-- ==== Sys2Proof/Machine/Sys.lean ====
section
/-! DEFINITION. The SYS group: NOP to RDCYC (R129 to R138) and TRAP to MARK (R208, R209, R214). -/

namespace Sys2Proof.Machine

/-! NOP, YIELD, STOP (R129, R130) -/

/-- NOP (R129). -/
def execNop (s : State) : Out := done s

/-- YIELD: the scan passes over the context once (R129). -/
def execYield (s : State) : Out := done (updCx s (fun c => { c with passed := true }))

/-- The core in whose queue a matrix operation stands; a handler restored elsewhere keeps its row (R209). -/
def opCore (s : State) (op : Nat) : Nat := ((s.cores.find? (fun c => c.2.mq.any (fun o => o.id == op))).map Prod.fst).getD 0

/-- A drain handler gives up its row (R276). -/
def dropRow (s : State) (r : Option (Nat × Option Nat)) : State :=
  match r with
  | some (op, some m) =>
    let free (x : DrainRow) : DrainRow := if x.m = m then { x with st := .released } else x
    updMop s (opCore s op) op (fun o => { o with rows := o.rows.map free })
  | _ => s

/-- The setup slots of a context become free (R321). -/
def freeSetups (s : State) (pour key : Nat) : State :=
  let keep (x : Nat × Setup) : Bool := !(x.2.pour == pour && x.2.key == key)
  { s with cores := s.cores.map (fun c => (c.1, { c.2 with setups := c.2.setups.filter keep })) }

/-- A helper or the transform context ends where it stands (R17, R130, R256, R276, R306). Causes it still holds go to
context 0, and its work goes on under a key of its own (R19). -/
def endCtx (s : State) : State :=
  let c := s.cx
  let s1 := dropRow (leaveSlot s c) c.row
  let s2 := if homeIdx c.key = 11 then closeSlot (homeCore c.key) (failOpenChunk s1 0) else s1
  let s3 := c.charged.foldl (fun s ch => charge s c.key ch) { s2 with cx := c.ended }
  let s4 := match c.gen with
    | some g =>
      failFills (chainBound s3)
        [{ tenant := g.tenant, range := g.range, block := g.block, cause := 0x09, code := 0xFFFF_FFFF, key := c.key }] s3
    | none => s3
  freeWork s4 c.key

/-- What STOP does by the kind of the context's home index (R12, R130). -/
def stopCtx (s : State) : Out :=
  let s := freeSetups s s.cx.pour s.cx.key
  if homeIdx s.cx.key = 0 then
    if s.cx.away then .next (depart (homeCore s.cx.key) s) else waitEvent .stopShot s
  else .next (endCtx s)

/-- The context has a matrix operation that has not completed (R130, R280). -/
def matrixBusy (s : State) (key : Nat) : Bool := s.cores.any (fun c => (c.2.mq ++ c.2.mstall).any (fun o => o.key == key))

/-- A drip, a lane or a message of the context is under way, or the notification of one of its drips, whose discarding is
an error of that drip (R130, R191). -/
def travelling (s : State) (key : Nat) : Bool :=
  sending s key (fun b => match b with
    | .drip .. => true
    | .msg .. => true
    | .dec _ _ (.drip _) _ => true
    | _ => false)

/-- Context 11 that executes STOP with a slot open that holds no BSTR chunk traps 0x11 (R256). -/
def openThen (k : State → Out) (s : State) : Out :=
  let c := getCore s (homeCore s.cx.key)
  if homeIdx s.cx.key = 11 ∧ plainSlot c then trap 0x11 (BitVec.ofNat 64 c.bitsRing) s else k s

/-- STOP: first its matrix operations and its packets, then a deferred cause, then the end (R130). -/
def execStop (s : State) : Out :=
  if matrixBusy s s.cx.key || travelling s s.cx.key then waitFor .stopWork s
  else deferredThen (fun s => openThen stopCtx s) s

/-! CSRs (R108, R131, R132) -/

/-- The number of a CSR (R108). -/
def csrNum (b c : BitVec 5) : Nat := b.toNat * 32 + c.toNat

/-- POUR (R30) and BREW (R30) as placement sets them. -/
def pourWord (p : Pour) : Word :=
  BitVec.ofNat 64 (p.idx * 2 ^ 32 + p.h * 2 ^ 24 + p.w * 2 ^ 16 + p.oy * 2 ^ 8 + p.ox)

/-- TIME: nanoseconds of a 3.3 GHz clock (R133). -/
def timeOf (cycle : Word) : Word := BitVec.ofNat 64 (cycle.toNat * 10 / 33)

/-- The core's own clock: one that was skipped is none, and in reduced service it takes two of the reference (R368, R381). -/
def CoreSt.clock (k : CoreSt) (halves : Nat) : Nat := (halves - k.skipped) / 2

/-- FDUTY.DUTY as it is read: a new duty takes effect with the next aligned window of 16 core clocks (R15, R367). -/
def CoreSt.duty (k : CoreSt) (halves : Nat) : BitVec 5 :=
  match k.nextDuty with
  | some (d, w) => if k.clock halves / 16 = w then k.fduty else d
  | none => k.fduty

/-- The value of a CSR of a context on a core, as a tenant context may read it (R132, R148 to R150, R255). -/
def csrOf (c : Ctx) (k : CoreSt) (phase halves : Nat) (cycle : Word) (n : Nat) : Word :=
  match n with
  | 0x000 => c.rmode
  | 0x001 => c.vlive
  | 0x002 => c.tvec
  | 0x003 => c.upvec
  | 0x004 => c.tcause
  | 0x005 => c.tval
  | 0x006 => c.trpc
  | 0x007 => c.dbg
  | 0x008 => ctxId c.key
  | 0x009 => c.pourCsr
  | 0x00A => c.brewCsr
  | 0x00B => c.tenant.setWidth 64
  | 0x00C => if phase = 2 then k.pstate.setWidth 64 else 3
  | 0x00D => (k.duty halves).setWidth 64
  | 0x00E => cycle
  | 0x00F => timeOf cycle
  | 0x010 => c.mstat
  | 0x040 => k.lsplit
  | 0x041 => k.lgroup
  | 0x042 => k.hresv
  | 0x043 => k.txwake
  | _ => 0

/-- The value the issuing context reads (R131). -/
def csrValue (s : State) (n : Nat) : Word := csrOf s.cx (getCore s s.cx.core) s.phase s.halves s.cycle n

/-- The bits of LGROUP.EN that name a core of the cluster (R149). -/
def lgroupMask (core : Nat) : Word :=
  BitVec.ofNat 64 (0xF0 + b2n (coreX core % 4 != 0) + 2 * b2n (coreX core % 4 != 3) + 4 * b2n (coreY core % 4 != 0)
    + 8 * b2n (coreY core % 4 != 3))

/-- The bits of a CSR that a write changes (R5, R52, R66, R132, R148 to R150, R174, R201, R255). -/
def csrMask (core n : Nat) : Word :=
  match n with
  | 0x000 => 0x7F1F
  | 0x001 => 0xFFFF
  | 0x002 | 0x003 | 0x006 => offMask
  | 0x004 => 0xE000_0000_0000_FFFF
  | 0x005 => BitVec.allOnes 64
  | 0x007 => 0xF3
  | 0x010 => 0x3F
  | 0x040 => 0xF
  | 0x041 => lgroupMask core
  | 0x042 => 0xF
  | 0x043 => 0xFFFE_FFFF_FFFF_FFFC
  | _ => 0

/-- A value its field map refuses (R52, R131, R148 to R150, R255). -/
def csrRefused (n : Nat) (v : Word) : Bool :=
  match n with
  | 0x000 => decide (4 < fieldN v 0 3)
  | 0x040 => decide (8 < fieldN v 0 4)
  | 0x041 => decide (8 < fieldN v 4 4)
  | 0x042 => decide (10 < fieldN v 0 4)
  | 0x043 => decide (256 < fieldN v 49 9) || (bitN v 59 && fieldN v 49 9 == 0)
  | _ => false

/-- A new LSPLIT: scratchpad lines it removes are lost, lines it adds read as zero (R148). -/
def writeLsplit (core : Nat) (v : Word) (s : State) : State :=
  let s1 := updCore s core (fun k => { k with lsplit := v })
  let lo := winKey (winAddr core 0 (scratchSize (getCore s1 core)))
  let hi := winKey (winAddr core 0 Config.scratchMax)
  { s1 with mem := eraseRange s1.mem lo hi }

/-- A new TXWAKE (R255): the event of R255 looks at it from then on. -/
def writeTxwake (core : Nat) (v : Word) (s : State) : State := updCore s core (fun k => { k with txwake := v })

/-- Writes a CSR with a value of which only the writable bits differ from the old one. -/
def csrPut (s : State) (n : Nat) (v : Word) : State :=
  match n with
  | 0x000 => updCx s (fun c => { c with rmode := v })
  | 0x001 => updCx s (fun c => { c with vlive := v })
  | 0x002 => updCx s (fun c => { c with tvec := v })
  | 0x003 => updCx s (fun c => { c with upvec := v })
  | 0x004 => updCx s (fun c => { c with tcause := v })
  | 0x005 => updCx s (fun c => { c with tval := v })
  | 0x006 => updCx s (fun c => { c with trpc := v })
  | 0x007 => updCx s (fun c => { c with dbg := v })
  | 0x010 => updCx s (fun c => { c with mstat := v })
  | 0x040 => writeLsplit s.cx.core v s
  | 0x041 => updCore s s.cx.core (fun k => { k with lgroup := v })
  | 0x042 => updCore s s.cx.core (fun k => { k with hresv := v })
  | 0x043 => writeTxwake s.cx.core v s
  | _ => s

/-- The number is a per-core CSR (R108). -/
def perCore (n : Nat) : Bool := decide (0x040 ≤ n) && decide (n ≤ 0x043)

/-- The checks of a CSR's number (R108). -/
def csrThen (n : Nat) (write : Bool) (wd : W32) (k : State → Out) (s : State) : Out :=
  let num : Word := BitVec.ofNat 64 n
  if 0x100 ≤ n then trap 0x03 num s
  else if write && perCore n && homeIdx s.cx.key != 0 then trap 0x03 num s
  else if n ≤ 0x010 then k s
  else if perCore n then homeOnly wd k s
  else trap 0x02 num s

/-- A CSR write: `f` gives the new value from the old one and S[a]; a refused value traps 0x02 (R131); a write of LSPLIT
stays In flight until no matrix operation names a slot it would remove (R283): R13 has no Waiting state for it, and S[a] stays as
it was at issue. -/
def csrWrite (n : Nat) (f : Word → Word → Word) (a : BitVec 5) (s : State) : Out :=
  let old := csrValue s n
  let m := csrMask s.cx.core n
  let v := (old &&& ~~~m) ||| (f old (rs s a) &&& m)
  failIf (csrRefused n v) 0x02 (BitVec.ofNat 64 n)
    (fun s =>
      let core := s.cx.core
      if n = 0x040 && opsAbove s core (scratchSize { getCore s core with lsplit := v }) then stallFor (.lsplitRings v.toNat) s
      else done (csrPut s n v)) s

/-- CSRR (R131). -/
def execCsrr (d b c : BitVec 5) (s : State) : Out :=
  csrThen (csrNum b c) false (encode (.csrr d b c)) (fun s => done (ws s d (csrValue s (csrNum b c)))) s

/-- CSRW (R131). -/
def execCsrw (a b c : BitVec 5) (s : State) : Out :=
  csrThen (csrNum b c) true (encode (.csrw a b c)) (csrWrite (csrNum b c) (fun _ x => x) a) s

/-- CSRSET (R131). -/
def execCsrset (a b c : BitVec 5) (s : State) : Out :=
  csrThen (csrNum b c) true (encode (.csrset a b c)) (csrWrite (csrNum b c) (fun old x => old ||| x) a) s

/-- CSRCLR (R131). -/
def execCsrclr (a b c : BitVec 5) (s : State) : Out :=
  csrThen (csrNum b c) true (encode (.csrclr a b c)) (csrWrite (csrNum b c) (fun old x => old &&& ~~~x) a) s

/-! Segments, IDENT, RDCYC (R134 to R138) -/

/-- The segment two registers describe (R135). -/
def segOf (x y : Word) : Seg :=
  { base := x.setWidth 48, limit := y.setWidth 48, rights := BitVec.ofNat 4 (fieldN y 48 4), kind := BitVec.ofNat 2 (fieldN y 52 2) }

/-- A WINDOW segment lies within another (R135). -/
def segWithin (g h : Seg) : Bool :=
  h.kind == kWindow && decide (h.base.toNat ≤ g.base.toNat)
    && decide (g.base.toNat + g.limit.toNat ≤ h.base.toNat + h.limit.toNat) && (g.rights &&& ~~~h.rights) == 0

/-- SEGW (R135). -/
def execSegw (g : BitVec 3) (a b : BitVec 5) (s : State) : Out :=
  let x := rs s a
  let y := rs s b
  let n := segOf x y
  failIf (fieldN x 48 16 != 0 || fieldN y 54 10 != 0 || n.kind == 3) 0x02 y
    (failIf (n.kind == kWindow && !s.cx.g.toList.any (segWithin n)) 0x05 x
      (fun s => done (updCx s (fun c => { c with g := vset c.g g.toNat n })))) s

/-- SEGR (R137). -/
def execSegr (d : BitVec 5) (g : BitVec 3) (sel : BitVec 5) (s : State) : Out :=
  let r := rg s g
  done (ws s d
    (if sel = 0 then r.base.setWidth 64
     else if sel = 1 then r.limit.setWidth 64
     else BitVec.ofNat 64 (r.rights.toNat + 16 * r.kind.toNat)))

/-- IDENT (R138). -/
def execIdent (d sel : BitVec 5) (s : State) : Out :=
  let k := s.cx.core
  done (ws s d
    (if sel = 0 then Config.ident0
     else if sel = 1 then
       BitVec.ofNat 64 (b2n (equipped k) * 2 ^ 28 + dieOf k * 2 ^ 24 + coreY k * 2 ^ 16 + coreX k * 2 ^ 8)
     else BitVec.ofNat 64 (s.ndev.toNat * 256 + s.dev.toNat)))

Problem statement ▸ Output the lines above between the one holding "whose discarding is" and the one holding "def timeOf (cycle", inclusive, with nothing before or after them.

Answer for this exercise ▸
/-- A drip, a lane or a message of the context is under way, or the notification of one of its drips, whose discarding is
an error of that drip (R130, R191). -/
def travelling (s : State) (key : Nat) : Bool :=
  sending s key (fun b => match b with
    | .drip .. => true
    | .msg .. => true
    | .dec _ _ (.drip _) _ => true
    | _ => false)

/-- Context 11 that executes STOP with a slot open that holds no BSTR chunk traps 0x11 (R256). -/
def openThen (k : State → Out) (s : State) : Out :=
  let c := getCore s (homeCore s.cx.key)
  if homeIdx s.cx.key = 11 ∧ plainSlot c then trap 0x11 (BitVec.ofNat 64 c.bitsRing) s else k s

/-- STOP: first its matrix operations and its packets, then a deferred cause, then the end (R130). -/
def execStop (s : State) : Out :=
  if matrixBusy s s.cx.key || travelling s s.cx.key then waitFor .stopWork s
  else deferredThen (fun s => openThen stopCtx s) s

/-! CSRs (R108, R131, R132) -/

/-- The number of a CSR (R108). -/
def csrNum (b c : BitVec 5) : Nat := b.toNat * 32 + c.toNat

/-- POUR (R30) and BREW (R30) as placement sets them. -/
def pourWord (p : Pour) : Word :=
  BitVec.ofNat 64 (p.idx * 2 ^ 32 + p.h * 2 ^ 24 + p.w * 2 ^ 16 + p.oy * 2 ^ 8 + p.ox)

/-- TIME: nanoseconds of a 3.3 GHz clock (R133). -/
def timeOf (cycle : Word) : Word := BitVec.ofNat 64 (cycle.toNat * 10 / 33)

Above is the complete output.